Neither Corbyn nor McDonnell raised a peep of protest. All they did was appease, appease and appease again. To its credit Labour Briefing did fight back against the witch-hunt. To its discredit Labour Briefing refused to denounce the treachery of Corbyn, McDonnell and co. The dream was always of getting Corbyn into No10 and McDonnell into No11.

Whatever the specific and immediate reasons for the demise of Labour Briefing, its political trajectory from the 1980s reflects that of the official Labour left as a whole. Following the 2019 general election and the acceleration of the witch-hunt under Sir Keir, the official left fell into demoralisation and decay. The surrender of the official left in the Socialist Campaign Group of MPs, the business-as-usual passivity of the Campaign for Labour Party Democracy, the gutting of Momentum and the failure of broad left outfits such as the Labour Left Alliance illustrate the depth of the crisis now facing what remains of the Labour left. There has been initiative after initiative. All have come to nothing.

Necessity

The demise of Labour Briefing reflects the failure of the Labour left to develop the politics and strategy needed to mount any kind of fightback. We in Labour Party Marxists have long argued that the sorry fate of the official Labour left is not simply about individual betrayal and careerism (although these characteristics play an undoubted role), but rather can be found in the fundamental premises of the official left’s politics and its understanding of the nature of the Labour Party.

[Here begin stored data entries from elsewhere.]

-- ==== Sys2Proof/Machine/Networks.lean ====
section
/-! DEFINITION. Machine/Networks.lean: the DCT butterfly networks, lane for lane as the listings of spec/41_dct_kernels.md R106 to R108 and
spec/42_dct_kernels_large.md R115, R116 give them. A stage lists what each lane of `b<s>` is made of from the lanes of `b<s-1>`. -/

namespace Sys2Proof.Machine

/-- A weight of a rotation: `COSPI[k]` or `-COSPI[k]` (40_primitives.md R96). -/
inductive Weight where
  | pos (k : Nat)
  | neg (k : Nat)
deriving DecidableEq, Repr

/-- One lane of a stage (R105): a copy, `ADD`, `SUB` or `ROT(w0, in[i], w1, in[j])`. -/
inductive LaneOp where
  | copy (i : Nat)
  | add (i j : Nat)
  | sub (i j : Nat)
  | rot (w0 : Weight) (i : Nat) (w1 : Weight) (j : Nat)
deriving DecidableEq, Repr

/-- Stage 1 of FDCT4 (R106). -/
def fdct4Stage1 : List LaneOp :=
  [.add 0 3, .add 1 2, .sub 1 2, .sub 0 3]

/-- Stage 2 of FDCT4 (R106). -/
def fdct4Stage2 : List LaneOp :=
  [.rot (.pos 32) 0 (.pos 32) 1, .rot (.neg 32) 1 (.pos 32) 0, .rot (.pos 48) 2 (.pos 16) 3, .rot (.pos 48) 3 (.neg 16) 2]

/-- Stage 3 of FDCT4 (R106). -/
def fdct4Stage3 : List LaneOp :=
  [.copy 0, .copy 2, .copy 1, .copy 3]

/-- `FDCT4` (R106). -/
def fdct4Net : List (List LaneOp) :=
  [fdct4Stage1, fdct4Stage2, fdct4Stage3]

/-- Stage 1 of FDCT8 (R107). -/
def fdct8Stage1 : List LaneOp :=
  [.add 0 7, .add 1 6, .add 2 5, .add 3 4,
   .sub 3 4, .sub 2 5, .sub 1 6, .sub 0 7]

/-- Stage 2 of FDCT8 (R107). -/
def fdct8Stage2 : List LaneOp :=
  [.add 0 3, .add 1 2, .sub 1 2, .sub 0 3,
   .copy 4, .rot (.neg 32) 5 (.pos 32) 6, .rot (.pos 32) 6 (.pos 32) 5, .copy 7]

/-- Stage 3 of FDCT8 (R107). -/
def fdct8Stage3 : List LaneOp :=
  [.rot (.pos 32) 0 (.pos 32) 1, .rot (.neg 32) 1 (.pos 32) 0, .rot (.pos 48) 2 (.pos 16) 3, .rot (.pos 48) 3 (.neg 16) 2,
   .add 4 5, .sub 4 5, .sub 7 6, .add 7 6]

/-- Stage 4 of FDCT8 (R107). -/
def fdct8Stage4 : List LaneOp :=
  [.copy 0, .copy 1, .copy 2, .copy 3,
   .rot (.pos 56) 4 (.pos 8) 7, .rot (.pos 24) 5 (.pos 40) 6, .rot (.pos 24) 6 (.neg 40) 5, .rot (.pos 56) 7 (.neg 8) 4]

/-- Stage 5 of FDCT8 (R107). -/
def fdct8Stage5 : List LaneOp :=
  [.copy 0, .copy 4, .copy 2, .copy 6,
   .copy 1, .copy 5, .copy 3, .copy 7]

/-- `FDCT8` (R107). -/
def fdct8Net : List (List LaneOp) :=
  [fdct8Stage1, fdct8Stage2, fdct8Stage3, fdct8Stage4, fdct8Stage5]

/-- Stage 1 of FDCT16 (R108). -/
def fdct16Stage1 : List LaneOp :=
  [.add 0 15, .add 1 14, .add 2 13, .add 3 12,
   .add 4 11, .add 5 10, .add 6 9, .add 7 8,
   .sub 7 8, .sub 6 9, .sub 5 10, .sub 4 11,
   .sub 3 12, .sub 2 13, .sub 1 14, .sub 0 15]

Throughout its history Labour Briefing argued that ‘transitional politics’ were the way to develop the socialist consciousness of the working class and that demands predicated on the election of a left Labour government were key in that process. Although framed in the insurrectionary language of ‘Labour take the power’ (with its self-conscious echoes of Lenin’s ‘All power to the soviets!’), this differed little in form from the usual Labour left reformism and electoral politics found in the old CPGB’s British road to socialism or the pages of Militant in the 1980s.

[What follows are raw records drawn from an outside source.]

-- ==== Sys2Proof/Certificates/Slice0/Obligations.lean ====
section
/-! DEFINITION. Certificates/Slice0/Obligations.lean: the statements about the model, by subject. -/

section Statements
open Sys2Proof Sys2Proof.Machine

/-! ### Encoding (spec/30_encoding.md) -/

/-- Decoding the word of a command gives the command back, every operand at every value its field admits (R77, R65). -/
def Obligations.DecodeEncode : Prop := ∀ i : Instr, decode (encode i) = .ok i

/-- A word the decoder accepts is the word of the command it answers: no bit of it is dropped (R65, R66, R77). -/
def Obligations.EncodeDecode : Prop := ∀ (w : Word) (i : Instr), decode w = .ok i → encode i = w

/-- R72. An idle engine faults ILLEGAL_ENTRY on exactly the illegal words, TXTYPE_RANGE on a good shape with a bad type, and
faults on every word that is not the word of one of the 37 commands with a legal type. -/
def Obligations.IllegalWords : Prop :=
  ∀ (s : State) (v : Word), s.eng.run = .idle →
    (IllegalWord v → writeCmd v s = .next (raise .illegalEntry (startCommand v s))) ∧
    (¬ IllegalWord v → ∃ i, decode v = .ok i) ∧
    (wReserved v = 0 → wOpc v = 1 → wSel v ≤ 18 → 15 < wTxType v →
      writeCmd v s = .next (raise .txtypeRange (startCommand v s))) ∧
    ((∀ i : Instr, i.WellFormed = true → v ≠ encode i) → ∃ c, writeCmd v s = .next (raise c (startCommand v s)))

/-- The example words of R77 and of 95_test_vectors.md Part 7, one or more of each class. -/
def Obligations.WordExamples : Prop :=
  decode 0x00000000 = .ok .nop ∧
  decode 0x00010101 = .ok (.fht8x8 1 false) ∧
  decode 0x0011120F = .ok (.fht64x16 15 true) ∧
  decode 0x00110605 = .ok (.fht8x4 5 true) ∧
  decode 0x00020000 = .ok (.fwht4x4 false) ∧
  decode 0x00120000 = .ok (.fwht4x4 true) ∧
  decode 0x00030A00 = .ok .k1dFadst16 ∧
  decode 0x00031800 = .ok .k1dWht4 ∧
  decode 0x00011300 = .reject .noSuchShape ∧
  decode 0x00030500 = .reject .noSuchKernel ∧
  decode 0x00200000 = .reject .reservedBits

/-- R74. A word decodes to a command of a row exactly when it matches the row; the masks leave TXTYPE and HBD free for `FHT*`, HBD for
`FWHT4X4`, nothing for the others; a word matches the rows of two commands only if they are one row. -/
def Obligations.RowsOfTheTable : Prop :=
  (∀ (w : Word) (i : Instr), w &&& rowMask i = rowMatch i ↔ ∃ j, decode w = .ok j ∧ rowMask j = rowMask i ∧ rowMatch j = rowMatch i) ∧
  (∀ sh tt hbd, rowMask (fhtInstr sh tt hbd) = 0xFFEFFF00) ∧
  (∀ hbd, rowMask (.fwht4x4 hbd) = 0xFFEFFFFF) ∧
  (∀ k, rowMask (k1dInstr k) = 0xFFFFFFFF) ∧
  rowMask .nop = 0xFFFFFFFF ∧
  (∀ (w : Word) (i j : Instr), w &&& rowMask i = rowMatch i → w &&& rowMask j = rowMatch j →
    rowMask i = rowMask j ∧ rowMatch i = rowMatch j)

/-! ### The step, the registers, the engines (10_state.md, 20_memory.md R60, 60_exceptions.md, 70_reset_and_hazards.md) -/

/-- When the next action writes to CMD of an idle engine a word that decodes to `i`, the step stores the word and is `exec i` at
that state, the action gone from the queue; `withFetchWord` puts such an action first. The queue is the model's (log entry 7). -/
def Obligations.StepRunsDecoded : Prop :=
  (∀ (s t : State) (h e : Nat) (v : Word) (rest : List HostOp) (i : Instr),
    s.pending = { host := h, act := .regWrite e 0x10 4 v } :: rest →
    focus e { s with pending := rest, host := h } = some t → t.eng.run = .idle → decode v = .ok i →
    step s = exec i (startCommand v t)) ∧
  ∀ (s : State) (n w : Nat) (i : Instr), s.eng.run = .idle → decode (BitVec.ofNat 32 w) = .ok i →
    step (s.withFetchWord n w) = exec i (startCommand (BitVec.ofNat 32 w) s)

/-- What a register read returns, at every offset of the window, and that it changes nothing else (R17 to R25, R60); an
access of another width or at a misaligned offset is refused (R60), and so is, by the model's reading (log entry 11, DEDUCED), one at an
offset above 0x1C. The value read stands in the model's own `rdata` (log entry 8). -/
def Obligations.RegisterReads : Prop :=
  (∀ (s t : State) (e : Nat), focus e s = some t →
    hostAction (.regRead e 0x00 4) s = .next { t with rdata := t.eng.cap } ∧
    hostAction (.regRead e 0x04 4) s = .next { t with rdata := t.eng.src } ∧
    hostAction (.regRead e 0x08 4) s = .next { t with rdata := t.eng.stride } ∧
    hostAction (.regRead e 0x0C 4) s = .next { t with rdata := t.eng.dst } ∧
    hostAction (.regRead e 0x10 4) s = .next { t with rdata := t.eng.cmd } ∧
    hostAction (.regRead e 0x14 4) s = .next { t with rdata := t.eng.status } ∧
    hostAction (.regRead e 0x18 4) s = .next { t with rdata := t.eng.finfo } ∧
    hostAction (.regRead e 0x1C 4) s = .next { t with rdata := 0 }) ∧
  ∀ (s t : State) (e off width : Nat) (v : Word), focus e s = some t → (width ≠ 4 ∨ off % 4 ≠ 0 ∨ 0x1C < off) →
    hostAction (.regRead e off width) s = .refused .registerAccess ∧
    hostAction (.regWrite e off width v) s = .refused .registerAccess

/-- What a register write does at every offset but CMD, to an idle and to a faulted engine alike (R18 to R21, R23 to R25, R205):
SRC, STRIDE and DST store all 32 bits, the others ignore it. -/
def Obligations.RegisterWrites : Prop :=
  ∀ (s t : State) (e : Nat) (v : Word), focus e s = some t →
    hostAction (.regWrite e 0x04 4 v) s = .next { t with eng := { t.eng with src := v } } ∧
    hostAction (.regWrite e 0x08 4 v) s = .next { t with eng := { t.eng with stride := v } } ∧
    hostAction (.regWrite e 0x0C 4 v) s = .next { t with eng := { t.eng with dst := v } } ∧
    ∀ off, off = 0x00 ∨ off = 0x14 ∨ off = 0x18 ∨ off = 0x1C → hostAction (.regWrite e off 4 v) s = .next t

Whilst the politics of Labour Briefing from the beginning recognised the pro-capitalist nature of the Labour right and the roadblock that this leadership presents for socialists, they failed to even challenge, let alone break with, the reformism of the Labour left. Their politics remained essentially confined within the framework of Labourism and so continued to suffer the fate of the Labour left as a whole. Whether tail-ending the municipal left in the 1980s or excusing Corbyn’s retreats in the face of the Labour right in the late 2010s, Labour Briefing often provided a left cover for further accommodation and concessions. The result was that in the aftermath of the Corbyn moment, like others on the Labour left, the supporters of Labour Briefing could offer no real explanation of what went wrong – beyond Corbyn’s tactical misjudgements or some mild criticisms of his personal and political failings.

To really come to terms with the failure of Corbynism would have required a thorough rejection of their previous positions and developing instead a truly militant stance: namely that Labour cannot be understood as a ready-made instrument for the socialist transformation of society and that the self-emancipation of the working class requires revolutionary consciousness, not so-called transitional reformism.

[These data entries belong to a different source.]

/-- Settles O6: the action reaches the engine, and an idle engine executes the decoded word. -/
theorem stepRunsDecoded : Obligations.StepRunsDecoded := by
  have first : ∀ (s t : State) (h e : Nat) (v : Word) (rest : List HostOp) (i : Instr),
      s.pending = { host := h, act := .regWrite e 0x10 4 v } :: rest →
      focus e { s with pending := rest, host := h } = some t → t.eng.run = .idle → decode v = .ok i →
      step s = exec i (startCommand v t) := by
    intro s t h e v rest i hp hf hidle hd
    rw [step, hp]
    exact (hostAction_writeCmd hf).trans (writeCmd_ok hidle hd)
  exact ⟨first, fun s n w i hidle hd => first (s.withFetchWord n w) s s.host s.lower.length _ s.pending i rfl
    (focus_current s) hidle hd⟩

/-! ### The state after power-up -/

theorem mem_engines_reset {e : Engine} (h : e ∈ State.reset.engines) : e = Engine.afterReset (capWord Config.debugChecks) := by
  rcases List.mem_cons.1 h with rfl | h
  · rfl
  · exact List.eq_of_mem_replicate h

theorem afterReset_ok {c : Word} (hc : c = 0 ∨ c = 1) : EngineOk (Engine.afterReset c) :=
  ⟨hc, fun _ => ⟨.inl rfl, rfl⟩, fun h => by cases h⟩

/-- Settles O14: every engine is the engine after reset; the two values of DEBUG_CHECKS are the cases of its CAP word. -/
theorem resetState : Obligations.ResetState := by
  refine ⟨List.cons_ne_nil _ _, fun e he => ?_, by decide, rfl⟩
  rw [mem_engines_reset he]
  rfl

/-- Settles O15: memory lists nothing, and every engine is the engine after reset, legal for either value of DEBUG_CHECKS. -/
theorem resetMeetsInv : Obligations.ResetMeetsInv := by
  refine ⟨rfl, fun e he => ?_⟩
  rw [mem_engines_reset he]
  refine afterReset_ok ?_
  cases Config.debugChecks
  · exact .inl rfl
  · exact .inr rfl

/-! ### What a command does, whichever it is -/

/-- A command with operands is `perform` on its transfer and its work. -/
theorem exec_memCommand (i : MemCommand) (s : State) :
    exec i.instr s = perform (i.transfer s.eng) (fun m e => i.work m e) s := by
  cases i with
  | block sh t hbd =>
    have htype : txTypeOf (txCode t) = some t := by cases t <;> rfl
    rw [MemCommand.instr, exec_fht, tx2d, htype]
    simp only [shapeTransfer, shapeNout_eq_noutTable]
    rfl
  | wht hbd => rfl
  | vector k => exact exec_k1d k s

/-- A command is NOP, an `FHT*` of a type above 15, or a command with operands. -/
theorem instr_cases (i : Instr) :
    i = .nop ∨ (∃ sh tt hbd, i = fhtInstr sh tt hbd ∧ txTypeOf tt = none) ∨ ∃ c : MemCommand, i = c.instr := by
  have code (tt : BitVec 8) (t : TxType) (h : txTypeOf tt = some t) : txCode t = tt := by
    revert tt t
    decide
  rcases instr_forms i with rfl | ⟨sh, tt, hbd, rfl⟩ | ⟨hbd, rfl⟩ | ⟨k, rfl⟩
  · exact .inl rfl
  · cases h : txTypeOf tt with
    | none => exact .inr (.inl ⟨sh, tt, hbd, rfl, h⟩)
    | some t => exact .inr (.inr ⟨.block sh t hbd, by rw [MemCommand.instr, code tt t h]⟩)
  · exact .inr (.inr ⟨.wht hbd, rfl⟩)
  · exact .inr (.inr ⟨.vector k, rfl⟩)

theorem exec_badType {sh : Shape} {tt : BitVec 8} (hbd : Bool) (s : State) (h : txTypeOf tt = none) :
    exec (fhtInstr sh tt hbd) s = .next (raise .txtypeRange s) := by
  rw [exec_fht, tx2d, h]

theorem work_visible (i : MemCommand) (m : Memory) (e : Engine) :
    (i.work m e).computed.visible = e.visible ∧ (i.work m e).finished.visible = e.visible := by
  cases i with
  | block sh t hbd => exact blockWork_visible sh t _ e
  | wht hbd => exact whtWork_visible _ e
  | vector k => exact vectorWork_visible k _ e

theorem transfer_nout (i : MemCommand) (e : Engine) : (i.transfer e).nout = i.nout := by
  cases i <;> rfl

/-- Good regions end inside the memory. -/
theorem outSpan_le_of_regionRefusal {t : Transfer} {s : State} (h : regionRefusal t s = none) :
    s.eng.dst.toNat + 4 * t.nout ≤ Config.memBytes := by
  unfold regionRefusal at h
  split at h
  · cases h
  · next hwrap =>
    rw [Bool.or_eq_true, not_or] at hwrap
    exact Nat.le_of_not_lt fun hlt => hwrap.2 (decide_eq_true hlt)

/-- What a command that answers a next state has done to the state it started at: it has taken a fault or set DONE, and besides
only worked in the scratch of its engine, recorded itself, and, when it completed, stored words inside the memory. -/
inductive Ran (s : State) : State → Prop where
  | faulted (c : Cause) (e : Engine) (w : List Footprint) (seen : e.visible = s.eng.visible) :
    Ran s (raise c { s with eng := e, window := w })
  | completed (e : Engine) (w : List Footprint) (m : Memory) (seen : e.visible = s.eng.visible)
    (stored : m = s.mem ∨
      ∃ ws : List Lane, s.eng.dst.toNat + 4 * ws.length ≤ Config.memBytes ∧ m = writeWords s.mem s.eng.dst.toNat ws) :
    Ran s (complete { s with eng := e, window := w, mem := m })

/-- A fault taken before the command has done anything. -/
theorem Ran.atOnce (c : Cause) (s : State) : Ran s (raise c s) := .faulted c s.eng s.window rfl

theorem exec_ran {i : Instr} {s s' : State} (h : exec i s = .next s') : Ran s s' := by
  rcases instr_cases i with rfl | ⟨sh, tt, hbd, rfl, htt⟩ | ⟨c, rfl⟩
  · cases h
    exact .completed s.eng s.window s.mem rfl (.inl rfl)
  · rw [exec_badType hbd s htt] at h
    cases h
    exact .atOnce _ s
  · rw [exec_memCommand] at h
    obtain ⟨hcomputed, hfinished⟩ := work_visible c s.mem s.eng
    rcases perform_next h with ⟨_, rfl⟩ | ⟨_, _, _, _, _, rfl⟩ | ⟨_, hregions, _, _, _, rfl⟩
    · exact .atOnce _ s
    · exact .faulted _ _ _ hcomputed
    · refine .completed _ _ _ hfinished (.inr ⟨_, ?_, rfl⟩)
      rw [work_words_length, ← transfer_nout c s.eng]
      exact outSpan_le_of_regionRefusal hregions

theorem writeCmd_ran {s s' : State} {v : Word} (hidle : s.eng.run = .idle) (h : writeCmd v s = .next s') :
    Ran (startCommand v s) s' := by
  cases hd : decode v with
  | ok i => exact exec_ran (writeCmd_ok hidle hd ▸ h)
  | reject r =>
    rw [writeCmd_reject hidle hd] at h
    cases h
    exact .atOnce _ _

theorem Ran.lower {s s' : State} (h : Ran s s') : s'.lower = s.lower := by cases h <;> rfl

theorem Ran.upper {s s' : State} (h : Ran s s') : s'.upper = s.upper := by cases h <;> rfl

/-- A command changes nothing the host sees of its engine but STATUS, FINFO and the run state. -/
theorem Ran.visible {s s' : State} (h : Ran s s') :
    s'.eng.visible = { s.eng.visible with status := s'.eng.status, finfo := s'.eng.finfo, run := s'.eng.run } := by
  cases h with
  | faulted c e w seen => rw [← seen]; rfl
  | completed e w m seen stored => rw [← seen]; rfl

/-- The registers a command does not write. -/
theorem Ran.operands {s s' : State} (h : Ran s s') :
    s'.eng.cmd = s.eng.cmd ∧ s'.eng.cap = s.eng.cap ∧ s'.eng.src = s.eng.src ∧ s'.eng.stride = s.eng.stride ∧
      s'.eng.dst = s.eng.dst :=
  have seen := h.visible
  ⟨congrArg Visible.cmd seen, congrArg Visible.cap seen, congrArg Visible.src seen, congrArg Visible.stride seen,
    congrArg Visible.dst seen⟩

/-- Settles O9: whatever the command has done, it is a `Ran`, which writes none of these registers. -/
theorem commandRegister : Obligations.CommandRegister := by
  refine ⟨fun s s' v hidle h => (writeCmd_ran hidle h).operands, fun s v hf => writeCmd_faulted hf, ?_⟩
  rintro s s' v e rfl hidle h
  have ran := writeCmd_ran hidle h
  have hcur : focus s.lower.length s' = some s' := by
    rw [← show s'.lower = s.lower from ran.lower]
    exact focus_current s'
  rw [hostAction_regRead hcur rfl, ← show s'.eng.cmd = v from ran.operands.1]
  rfl

/-! ### The invariant -/

/-- Whether an engine is legal can be seen by the host. -/
theorem EngineOk.of_visible {e e' : Engine} (h : EngineOk e) (seen : e'.visible = e.visible) : EngineOk e' := by
  have hcap : e'.cap = e.cap := congrArg Visible.cap seen
  have hcmd : e'.cmd = e.cmd := congrArg Visible.cmd seen
  have hstatus : e'.status = e.status := congrArg Visible.status seen
  have hfinfo : e'.finfo = e.finfo := congrArg Visible.finfo seen
  have hrun : e'.run = e.run := congrArg Visible.run seen
  exact ⟨hcap ▸ h.cap, by rw [hrun, hstatus, hfinfo]; exact h.idle, by rw [hrun, hstatus, hfinfo, hcmd]; exact h.faulted⟩

theorem EngineOk.startCommand {s : State} (v : Word) (h : EngineOk s.eng) (hidle : s.eng.run = .idle) :
    EngineOk (startCommand v s).eng :=
  ⟨h.cap, h.idle, fun hf => absurd (hidle.symm.trans hf) (by decide)⟩

/-- A legal idle engine that takes a fault is a legal faulted one (R204). -/
theorem EngineOk.raise {s : State} (c : Cause) (h : EngineOk s.eng) (hidle : s.eng.run = .idle) : EngineOk (raise c s).eng :=
  ⟨h.cap, fun hrun => (nomatch hrun), fun _ => ⟨⟨c, setFault_of_idle c _ (h.idle hidle).1⟩, rfl⟩⟩

/-- A legal idle engine that completes a command stays legal and shows DONE. -/
theorem EngineOk.complete {s : State} (h : EngineOk s.eng) (hidle : s.eng.run = .idle) : EngineOk (complete s).eng :=
  ⟨h.cap, fun _ => ⟨.inr (setDone_of_idle _ (h.idle hidle).1), (h.idle hidle).2⟩,
    fun hf => absurd (hidle.symm.trans hf) (by decide)⟩

theorem EngineOk.regStore {e : Engine} (off : Nat) (v : Word) (h : EngineOk e) : EngineOk (regStore e off v) := by
  unfold Machine.regStore
  split <;> exact ⟨h.cap, h.idle, h.faulted⟩

/-- The invariant speaks of the engines and the memory alone. -/
theorem State.Inv.congr {s t : State} (h : s.Inv) (he : t.engines = s.engines) (hm : t.mem = s.mem) : t.Inv :=
  ⟨hm ▸ h.mem, he ▸ h.engines⟩

theorem State.Inv.current {s : State} (h : s.Inv) : EngineOk s.eng := h.engines _ (eng_mem_engines s)

/-- An update of the current engine and of memory keeps the invariant if it leaves a legal engine and a canonical memory. -/
theorem State.Inv.update {s t : State} (h : s.Inv) (hl : t.lower = s.lower) (hu : t.upper = s.upper) (hm : t.mem.wf = true)
    (he : EngineOk t.eng) : t.Inv := by
  refine ⟨hm, fun e hmem => ?_⟩
  rw [engines_set s t hl hu] at hmem
  rcases List.mem_or_eq_of_mem_set hmem with hmem | rfl
  · exact h.engines e hmem
  · exact he

theorem State.Inv.focus {k : Nat} {s t : State} (h : s.Inv) (hf : focus k s = some t) : t.Inv := by
  obtain ⟨hengines, _, _, hmem, _⟩ := focus_some hf
  exact h.congr hengines hmem

theorem Ran.inv {s s' : State} (h : Ran s s') (hinv : s.Inv) (hidle : s.eng.run = .idle) : s'.Inv := by
  refine hinv.update h.lower h.upper ?_ ?_
  · cases h with
    | faulted c e w seen => exact hinv.mem
    | completed e w m seen stored =>
      rcases stored with rfl | ⟨ws, hle, rfl⟩
      · exact hinv.mem
      · exact writeWords_wf _ _ _ hinv.mem hle
  · cases h with
    | faulted c e w seen =>
      exact EngineOk.raise (s := { s with eng := e, window := w }) c (hinv.current.of_visible seen)
        ((congrArg Visible.run seen).trans hidle)
    | completed e w m seen stored =>
      exact EngineOk.complete (s := { s with eng := e, window := w, mem := m }) (hinv.current.of_visible seen)
        ((congrArg Visible.run seen).trans hidle)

It is not enough to simply note the passing of Labour Briefing and think of its demise as the end of a song. The type of politics it espoused and the illusions it fostered have deep roots in the workers’ movement: the closure of a journal does not liquidate the politics which it embodied. The left reformism of Labour Briefing and its like on the Labour left is a real barrier, which must be overcome if we are to develop a programme and build a party that can lead the working class to power.

Moreover, the spurious eclecticism and speculative discussion with which Labour Briefing identified itself are luxuries we cannot afford. Not developing clear and definite positions is criminally irresponsible for Marxists and amounts to an apolitical betrayal of the cause of the working class.

Given the growing threats of war and the serious political and economic crises that face the working class internationally, reforging authentic, militant, working class politics is not a choice, but an urgent necessity.

[1]. labourbriefing.org/blog/about.

[2]. The history of the British far left in this period – especially of the groups that entered the Labour Party – still remains to be written. Militant received considerable attention at the time, but there were other currents which also influenced the Labour left in this period and have been overlooked in the standard accounts.

[3]. labourbriefing.org/blog/about.

[4]. After the transfer, the editorial board of Labour Briefing was elected by LRC members, although Graham Bash and other founder members remained the driving force behind the journal.

[5]. This version of the journal still continues to be produced. See LB Archive – Labour Briefing Co-operative: labourbriefingcooperative.net/lb-archive.

[6]. By way of illustrating this relationship, the Labour Briefing website has a 1980s picture of Graham Bash and Jeremy Corbyn together at a demonstration: labourbriefing.org/blog/about.

The biters bitten

James Harvey asks why the AWL has been proscribed when it has given such unstinting service to the right in promoting the ‘anti-Zionism equals anti-Semitism’ big lie

The recent decision of Labour’s national executive committee to proscribe the Alliance for Workers’ Liberty almost makes you feel sorry for the average AWL member, who must be asking: what have we done to deserve such shabby and ungrateful treatment at the hands of the Labour bureaucracy? How dare they lump us in with such left groups as the Labour Left Alliance and the Socialist Labour Network, who were also proscribed at the same NEC meeting on March 29.[1] After all we have done, and continue doing, in support of Labour’s pro-imperialist leadership, they now turn on us and discard their faithful servants without so much as a second thought. Truly there is no gratitude left in the world!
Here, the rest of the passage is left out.